Google has been slowly gobbling up companies offering image recognition software and has been building up its patent protections around image search technology, especially as it applies to social networking and social media. Google Goggles, a mobile application, already exists and allows users to search for information on an image captured with the application. Now the technology is going one step further- facial search.
Facial search would be a big step forward in some regards for Google’s search product offerings. Already they have a significant market share on search users and search advertising so its no big surprise that they might want to strengthen their product lineup. Facial search would give them a unique functional upgrade over other major social networks like Facebook, and Twitter, and would help to expand on their own burgeoning efforts to make a social splash.
But what does facial search mean to the end user and how does it apply to our service expertise of reputation management?
Facial search offers some very big advantages and some very big privacy concerns if you think about it. IF someone has an image of you they could simply upload that image and then conduct a search based on it. Google would create search results based on similarities its software sees in facial structure and other identifying features and would return with a list of recommendations. The big fear here is that you don’t necessarily have control over all of those images and you don’t necessarily want someone to easily find all the images associated with you through various activities you may have participated in throughout your life.
You’re in your thirties now, have a successful ecommerce website, and are looking to raise capital and investors, BUT that old photo of you at a frat party in college that was posted on a school newspaper site now populates in your search results when they do a face search for you. Yikes! Perhaps it doesn’t feature prominently, but the fact that Google could find these images should raise some concerns. Because most of these images will be tied to further data about you, someone could grab a snapshot off of your web page, run a facial search, find out where you live, where you work, the type of activities you’re involved in, and find others who associated with you.
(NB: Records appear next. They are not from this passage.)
/-- ctload (R318). -/
def execCtload (x : Bool) (slot : Nat) (d a : Operand) (s : State) : Host.Outcome State Fault Refusal :=
  let i : Instr := .ctload x slot d a
  engineOp i s fun s =>
    match s.checkTable x (s.spaceAddr x a) with
    | some t => .error t
    | none => .ok ((s.pushOp 5 d none (.ctload x slot (BitVec.ofNat 64 (s.spaceAddr x a)))).advance i.len)

/-- ctsave (R318). -/
def execCtsave (x : Bool) (slot : Nat) (d a : Operand) (s : State) : Host.Outcome State Fault Refusal :=
  let i : Instr := .ctsave x slot d a
  engineOp i s fun s =>
    match s.checkTable x (s.spaceAddr x a) with
    | some t => .error t
    | none => .ok ((s.pushOp 5 d none (.ctsave x slot (BitVec.ofNat 64 (s.spaceAddr x a)))).advance i.len)

/-- A scratchpad header read at issue by the issuing core (R296): 16 bytes at an own offset. (DEDUCED: notes/assumptions/35.) -/
def State.readHeader (s : State) (off : Nat) (f : State → List Byte → Except Trap State) : Except Trap State :=
  match firstTrap [s.checkAlign off 16, s.checkOwn off 16] with
  | some t => .error t
  | none =>
    let pa := (s.crewOf s.cur.warp).phys off
    if s.badWord pa 16 then
      .ok ((s.logError 1 3 (s.ctxOf s.cur.warp) (s.coreOf s.cur.warp) (pa / 32 * 32) 0).issueTrap (s.addrTrap causeMemoryUncorrectable off))
    else f s (s.mem.read pa 16)

/-- kvput (R319): descriptor and coordinate, header, its fields, range (R296); then it is queued. (DEDUCED: notes/assumptions/35.) -/
def execKvput (t : FTy) (d a b c : Operand) (s : State) : Host.Outcome State Fault Refusal :=
  let i : Instr := .kvput t d a b c
  engineOp i s fun s =>
    let off := s.lead32 c
    let h := s.lead64 a
    if h % 128 ≠ 0 then s.illegal
    else
      s.readRecord i.len h 128 (firstTrap [if 2 ^ 53 ≤ h then some (s.addrTrap causeProtection h) else none,
          s.checkAlign off 16, s.checkOwn off 16]) fun s db =>
        match parseDesc db with
        | none => s.illegal
        | some dd =>
          if coordOk (tileCounts dd.shape dd.tile) (s.lead64 b) = false then s.illegal
          else
            s.readHeader off fun s hd =>
              let first := fieldOf hd 0 4
              let n := fieldOf hd 4 4
              if fieldOf hd 8 8 ≠ 0 ∨ n = 0 ∨ 256 < n ∨ first / 256 ≠ (first + n - 1) / 256 ∨ dd.size < first + n then s.illegal
              else
                match s.checkOwn off (16 + n * (fltBits t / 8)) with
                | some f => .error f
                | none =>
                  .ok ((s.pushOp 5 d none (.kvput t (BitVec.ofNat 64 h) (BitVec.ofNat 64 (s.lead64 b)) off first n)).advance i.len)

/-- bin (R320, R324): key checks, then its table's header and range; keys in memory are judged when they are read. -/
def execBin (x : Bool) (d a b c : Operand) (s : State) : Host.Outcome State Fault Refusal :=
  let i : Instr := .bin x d a b c
  engineOp i s fun s =>
    let keys := s.spaceAddr x a
    let n := s.lead32 b
    let tab := s.lead32 c
    if n = 0 ∨ 2 ^ 24 < n then s.illegal
    else
      match firstTrap [s.checkAlign keys 4, if x then s.checkOwn keys (4 * n) else none] with
      | some t => .error t
      | none =>
        s.readHeader tab fun s hd =>
          let dests := fieldOf hd 0 4
          let list : Bool := fieldOf hd 4 4 % 2 == 1
          if dests = 0 ∨ 1024 < dests then s.illegal
          else
            match s.checkOwn tab (16 + 8 * dests + (if list then 4 * n else 0)) with
            | some t => .error t
            | none => .ok ((s.pushOp 7 d none (.bin x (BitVec.ofNat 64 keys) n tab dests list)).advance i.len)

end Sys2Proof.Machine
end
That could mean some major liability issues for you! Before, someone had to have some information about you to really conduct a meaningful search. They needed to know your first and last name, general place of residence, and maybe what type of occupation you had to narrow it down. By and large, this meant that people searching for you already knew you or knew of you. Now, not so much.
For reputation management purposes, we have to approach a facial search the same way that we would approach any other search engine optimization (SEO) project or RM campaign. Our job is to ensure that all of the images that feature prominently for you contain controlled content that you want seen, rather then content you don’t want to be associated with. This means that if someone does pull a facial search on you, we want your name coming up, details you want published featured, and other items buried. Because this technology functions on an analysis of facial identifiers, we might need to use pictures that involve specific facial positioning, expressions, etc, and then build up image tags and descriptions around them.
Undoubtedly, it will expand how we identify and experience search. But with websites already conveying so much information about you, who knows if this added experience is positive.